Ainsi, rien ne justifie objectivement le fait que la Grèce affiche la pire cotation des pays suivis par Standard & Poor’s, une cotation bien inférieure par exemple à celle de la Tunisie, un pays à reconstruire après la chute de la dictature, ou du Mozambique, qui est le 5e pays le moins bien classé selon l’Indice de Développement Humain des Nations Unies, ou encore 2 crans sous Tepco, l’entreprise (ir)responsable des sites nucléaires de Fukushima. Voilà qui jette un doute sur le sérieux des analyses de ces agences, lesquelles semblent obéir au mieux à des réactions grégaires et instinctives, au pire à des motivations idéologiques.

Pour mettre un terme aux prophéties auto-réalisatrices des agences de notations, Ecolo souhaite la concrétisation immédiate des propositions du Commissaire au Marché Intérieur, M. Barnier, visant à interdire la notation de pays qui, comme la Grèce aujourd’hui et peut-être d’autres pays demain, font l’objet d’une aide européenne,

Cependant, il faudra aller plus loin et, comme le proposait le Parlement européen dans son rapport sur ces agences, envisager la création d’une agence de notation publique européenne, dont l’objectif premier serait « l’octroi de notations indépendantes et neutres et qui examinerait l’intérêt et le coût d’une deuxième notation obligatoire pour chaque notation émise par une agence de notation enregistrée et active dans l’Union européenne ».

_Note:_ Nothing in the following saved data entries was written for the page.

-- ==== Sys2Proof/Config.lean ====
section
/-! DEFINITION. What the spec leaves to an implementation or leaves open: values without a body, so that nothing can be
proved of them, applied to the operands they depend on or to a plain counter of the state (log entries 9 to 11). -/

namespace Sys2Proof.Config

/-- A register or value that the spec calls undefined; applied to the counter `fresh` (R19, R59). -/
opaque freeWord : Nat → Word

/-- DATA of the illegal-operation trap of a page-15 form, whose cause codes the spec does not number; applied to the house core and
the cycle (R272). -/
opaque refusalCause : Nat → Nat → Word

/-- Events counted for a partition and class over a period in which the class was active (R138, R344). -/
opaque activity : Nat → Nat → Nat → Nat

/-- Package power over a period beside that of the partitions' energy, in mW (R344, R345). -/
opaque power : Nat → Nat

/-- Port `i` comes up at a boot; applied to the counter `fresh` (R350). -/
opaque portUp : Nat → Nat → Bool

/-- A key drawn from the random number generator (R343). -/
opaque randomKey : Nat → BitVec 512

/-- A queue key of a cluster (R109). -/
opaque queueKey : Nat → BitVec 128

/-- The Nealis key held in ROM, an uncompressed P-521 point (R350). -/
opaque romKey : List Byte

/-- The device identity key's ECDSA P-521 signature over a digest: r and s (R338). -/
opaque deviceSign : List Byte → Nat × Nat

/-- The device serial number (R338). -/
opaque serial : BitVec 128

/-- Where in its slice a stagehand places a block: the 64-byte unit of its first byte (R88). -/
opaque stageUnit : Nat → Nat → Nat → Nat

end Sys2Proof.Config
end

Il apparaît donc plus urgent que jamais de se ressaisir au niveau des chefs d’Etat et de gouvernement européens pour éviter l’euthanasie de l’euro. Au-delà de cette réforme urgente du système de notation, l’Europe ne pourra plus se contenter de demi-mesures. Les réponses apportées au coup par coup aux difficultés rencontrées par la Grèce, l’Irlande ou le Portugal, qui étranglent leur économie et les empêchent paradoxalement de se redresser, vont dans la mauvaise direction, parce que insuffisamment solidaires et visionnaires. Le sommet européen de ce vendredi doit permettre aux chefs d’Etat européens de consacrer une rupture par rapport à cette réponse court-termiste et de mettre sur la table des propositions structurelles pour sauver la zone euro, par exemple sous la forme d’un rachat partiel ou d’un rééchelonnement de la dette grecque impliquant les créanciers privés et d’un deuxième plan de sauvetage à un taux d’intérêt raisonnable, qui constitue un passage inévitable et la solution la plus réaliste, quoi qu’en pensent les pays les moins enclins à la solidarité.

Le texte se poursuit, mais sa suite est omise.